Find the word "merges" in the data. Return every line where it appears.
* * * * * * * * *
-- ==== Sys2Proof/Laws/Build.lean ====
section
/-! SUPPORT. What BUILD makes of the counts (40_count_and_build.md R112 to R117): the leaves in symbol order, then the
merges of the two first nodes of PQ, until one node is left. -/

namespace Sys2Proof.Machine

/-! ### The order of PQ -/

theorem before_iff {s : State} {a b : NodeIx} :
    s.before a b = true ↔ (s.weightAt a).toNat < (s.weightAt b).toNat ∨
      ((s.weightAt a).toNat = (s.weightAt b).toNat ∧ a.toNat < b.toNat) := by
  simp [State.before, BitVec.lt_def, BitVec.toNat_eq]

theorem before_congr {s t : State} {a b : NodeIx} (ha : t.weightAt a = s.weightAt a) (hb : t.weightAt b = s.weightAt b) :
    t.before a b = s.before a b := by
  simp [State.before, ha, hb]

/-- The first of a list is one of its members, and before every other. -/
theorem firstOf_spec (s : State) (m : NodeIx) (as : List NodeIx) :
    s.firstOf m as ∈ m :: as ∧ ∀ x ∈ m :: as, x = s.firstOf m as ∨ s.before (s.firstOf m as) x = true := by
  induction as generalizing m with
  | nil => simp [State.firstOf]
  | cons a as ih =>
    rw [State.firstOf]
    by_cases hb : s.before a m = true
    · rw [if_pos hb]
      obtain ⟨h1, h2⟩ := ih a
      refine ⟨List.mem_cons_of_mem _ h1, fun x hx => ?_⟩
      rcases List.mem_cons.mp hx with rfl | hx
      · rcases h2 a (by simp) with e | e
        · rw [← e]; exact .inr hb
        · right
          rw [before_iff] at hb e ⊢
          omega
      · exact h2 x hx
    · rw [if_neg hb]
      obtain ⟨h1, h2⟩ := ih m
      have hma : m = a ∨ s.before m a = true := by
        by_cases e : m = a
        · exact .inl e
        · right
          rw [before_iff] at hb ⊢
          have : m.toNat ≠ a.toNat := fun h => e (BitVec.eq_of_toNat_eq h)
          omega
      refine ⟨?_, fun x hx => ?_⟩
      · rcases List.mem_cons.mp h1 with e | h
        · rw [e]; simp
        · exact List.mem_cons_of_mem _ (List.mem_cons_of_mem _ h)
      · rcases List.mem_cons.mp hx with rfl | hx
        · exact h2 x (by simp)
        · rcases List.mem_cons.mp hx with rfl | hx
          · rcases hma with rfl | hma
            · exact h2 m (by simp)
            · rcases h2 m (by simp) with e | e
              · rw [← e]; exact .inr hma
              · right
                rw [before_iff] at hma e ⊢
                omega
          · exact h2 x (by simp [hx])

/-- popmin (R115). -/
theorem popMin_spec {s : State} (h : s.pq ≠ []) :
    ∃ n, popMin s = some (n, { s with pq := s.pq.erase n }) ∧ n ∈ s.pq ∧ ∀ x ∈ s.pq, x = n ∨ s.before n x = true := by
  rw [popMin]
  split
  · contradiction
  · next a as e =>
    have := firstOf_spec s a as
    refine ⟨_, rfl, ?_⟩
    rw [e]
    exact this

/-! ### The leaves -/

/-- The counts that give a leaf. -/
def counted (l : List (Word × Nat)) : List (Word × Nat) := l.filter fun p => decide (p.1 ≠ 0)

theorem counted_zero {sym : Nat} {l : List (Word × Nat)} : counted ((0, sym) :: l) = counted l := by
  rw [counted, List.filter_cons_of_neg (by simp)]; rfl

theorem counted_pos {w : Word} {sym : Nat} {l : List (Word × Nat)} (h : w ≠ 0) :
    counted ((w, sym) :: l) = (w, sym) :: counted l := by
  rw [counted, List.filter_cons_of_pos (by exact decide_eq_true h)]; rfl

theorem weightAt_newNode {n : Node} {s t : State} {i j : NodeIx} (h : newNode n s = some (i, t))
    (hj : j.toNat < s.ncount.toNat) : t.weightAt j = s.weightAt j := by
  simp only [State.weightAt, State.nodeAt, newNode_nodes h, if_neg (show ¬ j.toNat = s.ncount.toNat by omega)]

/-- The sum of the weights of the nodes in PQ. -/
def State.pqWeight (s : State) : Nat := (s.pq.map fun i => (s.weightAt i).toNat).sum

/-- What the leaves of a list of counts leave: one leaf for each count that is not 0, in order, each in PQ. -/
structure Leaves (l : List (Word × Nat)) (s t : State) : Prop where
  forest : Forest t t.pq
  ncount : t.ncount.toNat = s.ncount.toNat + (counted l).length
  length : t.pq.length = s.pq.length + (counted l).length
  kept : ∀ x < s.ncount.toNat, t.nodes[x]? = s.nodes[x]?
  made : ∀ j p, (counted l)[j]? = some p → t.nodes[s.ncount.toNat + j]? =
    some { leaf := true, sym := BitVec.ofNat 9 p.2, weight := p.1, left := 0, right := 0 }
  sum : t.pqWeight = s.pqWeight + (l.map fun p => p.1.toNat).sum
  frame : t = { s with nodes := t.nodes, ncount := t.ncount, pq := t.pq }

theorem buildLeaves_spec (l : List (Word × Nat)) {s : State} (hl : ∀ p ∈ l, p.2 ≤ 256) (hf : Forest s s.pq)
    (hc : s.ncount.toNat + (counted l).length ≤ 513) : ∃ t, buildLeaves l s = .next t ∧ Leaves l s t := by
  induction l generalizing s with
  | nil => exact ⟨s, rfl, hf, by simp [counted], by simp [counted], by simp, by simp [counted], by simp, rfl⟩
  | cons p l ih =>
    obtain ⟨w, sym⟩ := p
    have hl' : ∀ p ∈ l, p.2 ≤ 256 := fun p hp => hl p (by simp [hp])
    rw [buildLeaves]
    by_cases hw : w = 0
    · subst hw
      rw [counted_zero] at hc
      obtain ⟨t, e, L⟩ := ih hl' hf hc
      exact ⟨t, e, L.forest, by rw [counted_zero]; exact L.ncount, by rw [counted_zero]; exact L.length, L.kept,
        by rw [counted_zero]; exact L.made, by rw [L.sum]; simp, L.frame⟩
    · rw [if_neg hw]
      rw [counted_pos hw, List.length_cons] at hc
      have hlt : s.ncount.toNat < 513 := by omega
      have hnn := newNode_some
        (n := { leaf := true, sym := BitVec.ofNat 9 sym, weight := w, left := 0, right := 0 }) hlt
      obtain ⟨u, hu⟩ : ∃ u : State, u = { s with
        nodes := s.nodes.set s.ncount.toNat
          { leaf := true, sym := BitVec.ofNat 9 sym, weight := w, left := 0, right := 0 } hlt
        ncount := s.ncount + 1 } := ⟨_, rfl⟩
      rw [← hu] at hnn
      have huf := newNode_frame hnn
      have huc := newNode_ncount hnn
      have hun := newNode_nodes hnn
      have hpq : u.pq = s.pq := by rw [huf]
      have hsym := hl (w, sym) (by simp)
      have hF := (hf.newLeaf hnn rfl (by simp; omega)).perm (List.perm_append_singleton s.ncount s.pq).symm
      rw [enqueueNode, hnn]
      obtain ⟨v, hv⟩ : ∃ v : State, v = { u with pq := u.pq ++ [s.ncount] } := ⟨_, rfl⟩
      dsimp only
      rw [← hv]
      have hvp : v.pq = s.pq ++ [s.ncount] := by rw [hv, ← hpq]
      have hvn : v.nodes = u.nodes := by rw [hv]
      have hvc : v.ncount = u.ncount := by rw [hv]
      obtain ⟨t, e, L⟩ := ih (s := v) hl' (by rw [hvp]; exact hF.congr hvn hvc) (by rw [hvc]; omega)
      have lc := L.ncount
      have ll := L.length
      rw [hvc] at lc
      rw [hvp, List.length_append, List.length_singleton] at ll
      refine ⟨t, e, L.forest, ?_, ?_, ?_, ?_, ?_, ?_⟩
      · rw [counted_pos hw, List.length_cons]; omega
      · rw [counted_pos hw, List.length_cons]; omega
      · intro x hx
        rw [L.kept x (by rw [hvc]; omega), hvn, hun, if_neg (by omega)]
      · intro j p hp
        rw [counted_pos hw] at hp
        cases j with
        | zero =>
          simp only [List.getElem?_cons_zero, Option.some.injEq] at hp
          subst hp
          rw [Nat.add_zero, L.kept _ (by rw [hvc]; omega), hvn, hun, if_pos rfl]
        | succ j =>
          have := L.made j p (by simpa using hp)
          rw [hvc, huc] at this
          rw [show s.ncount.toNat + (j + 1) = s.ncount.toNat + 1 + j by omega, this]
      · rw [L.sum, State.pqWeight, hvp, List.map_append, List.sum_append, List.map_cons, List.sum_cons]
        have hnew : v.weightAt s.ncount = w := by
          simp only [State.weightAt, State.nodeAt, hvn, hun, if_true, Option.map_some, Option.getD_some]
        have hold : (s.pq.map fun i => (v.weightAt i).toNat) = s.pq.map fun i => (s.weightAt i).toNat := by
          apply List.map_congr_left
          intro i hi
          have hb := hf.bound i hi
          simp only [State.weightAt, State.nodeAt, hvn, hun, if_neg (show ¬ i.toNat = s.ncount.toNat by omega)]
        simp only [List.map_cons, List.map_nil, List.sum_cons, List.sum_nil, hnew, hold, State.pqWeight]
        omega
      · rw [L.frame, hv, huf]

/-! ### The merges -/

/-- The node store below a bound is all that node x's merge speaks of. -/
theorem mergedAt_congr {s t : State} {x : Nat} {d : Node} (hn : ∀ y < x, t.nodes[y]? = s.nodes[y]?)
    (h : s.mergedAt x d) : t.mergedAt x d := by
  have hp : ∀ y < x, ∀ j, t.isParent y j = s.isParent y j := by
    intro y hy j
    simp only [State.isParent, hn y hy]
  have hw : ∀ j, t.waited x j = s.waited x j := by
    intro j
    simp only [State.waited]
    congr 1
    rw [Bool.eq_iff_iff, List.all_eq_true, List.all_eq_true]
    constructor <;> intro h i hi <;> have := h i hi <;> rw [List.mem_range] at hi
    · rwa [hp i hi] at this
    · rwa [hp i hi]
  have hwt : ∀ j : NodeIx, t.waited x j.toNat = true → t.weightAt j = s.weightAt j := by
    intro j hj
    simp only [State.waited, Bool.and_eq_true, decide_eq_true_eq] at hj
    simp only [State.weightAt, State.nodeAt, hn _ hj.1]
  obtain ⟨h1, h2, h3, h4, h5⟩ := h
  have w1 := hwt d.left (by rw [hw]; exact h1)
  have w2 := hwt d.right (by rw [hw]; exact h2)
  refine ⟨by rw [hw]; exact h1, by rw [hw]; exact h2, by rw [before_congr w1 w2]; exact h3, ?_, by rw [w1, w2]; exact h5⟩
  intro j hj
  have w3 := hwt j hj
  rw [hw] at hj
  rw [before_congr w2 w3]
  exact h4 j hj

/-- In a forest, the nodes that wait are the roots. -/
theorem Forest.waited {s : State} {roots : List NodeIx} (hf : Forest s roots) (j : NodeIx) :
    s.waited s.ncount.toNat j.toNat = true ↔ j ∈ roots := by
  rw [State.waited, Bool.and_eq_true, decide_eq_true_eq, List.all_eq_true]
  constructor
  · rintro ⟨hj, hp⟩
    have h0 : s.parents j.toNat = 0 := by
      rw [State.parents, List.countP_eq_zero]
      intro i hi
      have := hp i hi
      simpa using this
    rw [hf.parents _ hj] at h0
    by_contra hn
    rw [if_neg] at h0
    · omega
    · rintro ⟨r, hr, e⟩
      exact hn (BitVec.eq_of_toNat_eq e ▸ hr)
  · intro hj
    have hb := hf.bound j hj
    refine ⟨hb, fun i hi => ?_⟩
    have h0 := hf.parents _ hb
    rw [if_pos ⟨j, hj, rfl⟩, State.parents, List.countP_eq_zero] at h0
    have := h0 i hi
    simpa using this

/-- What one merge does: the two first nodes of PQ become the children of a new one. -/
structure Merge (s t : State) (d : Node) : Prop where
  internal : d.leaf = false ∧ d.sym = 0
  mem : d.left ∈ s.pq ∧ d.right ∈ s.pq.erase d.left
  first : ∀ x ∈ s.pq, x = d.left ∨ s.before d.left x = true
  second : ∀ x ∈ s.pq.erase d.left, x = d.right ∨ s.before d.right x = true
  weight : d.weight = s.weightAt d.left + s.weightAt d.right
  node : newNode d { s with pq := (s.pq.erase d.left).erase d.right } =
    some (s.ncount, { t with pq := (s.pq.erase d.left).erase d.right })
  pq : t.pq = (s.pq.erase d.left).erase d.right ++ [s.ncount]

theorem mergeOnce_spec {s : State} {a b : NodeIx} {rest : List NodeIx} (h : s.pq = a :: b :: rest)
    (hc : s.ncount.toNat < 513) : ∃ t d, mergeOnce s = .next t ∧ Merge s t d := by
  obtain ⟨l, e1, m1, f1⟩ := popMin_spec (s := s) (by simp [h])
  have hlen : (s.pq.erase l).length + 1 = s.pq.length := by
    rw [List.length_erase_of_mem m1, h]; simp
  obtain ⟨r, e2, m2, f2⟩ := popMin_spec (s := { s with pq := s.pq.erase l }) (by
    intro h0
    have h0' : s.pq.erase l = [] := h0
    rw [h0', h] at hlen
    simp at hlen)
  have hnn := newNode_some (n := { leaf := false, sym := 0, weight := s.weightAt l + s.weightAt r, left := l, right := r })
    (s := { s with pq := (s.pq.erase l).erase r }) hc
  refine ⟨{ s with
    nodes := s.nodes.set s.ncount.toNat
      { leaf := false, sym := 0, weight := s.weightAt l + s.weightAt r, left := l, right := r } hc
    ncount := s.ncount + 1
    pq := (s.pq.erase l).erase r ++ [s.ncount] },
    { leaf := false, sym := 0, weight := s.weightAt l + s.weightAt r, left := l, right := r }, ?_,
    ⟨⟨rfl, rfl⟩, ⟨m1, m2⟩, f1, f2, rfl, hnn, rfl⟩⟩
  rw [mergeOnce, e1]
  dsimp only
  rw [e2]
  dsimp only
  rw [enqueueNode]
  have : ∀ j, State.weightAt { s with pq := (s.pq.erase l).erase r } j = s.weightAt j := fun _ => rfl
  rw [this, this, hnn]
* * * * * * * * *
*Answer to this task:*
merges of the two first nodes of PQ, until one node is left. -/
/-! ### The merges -/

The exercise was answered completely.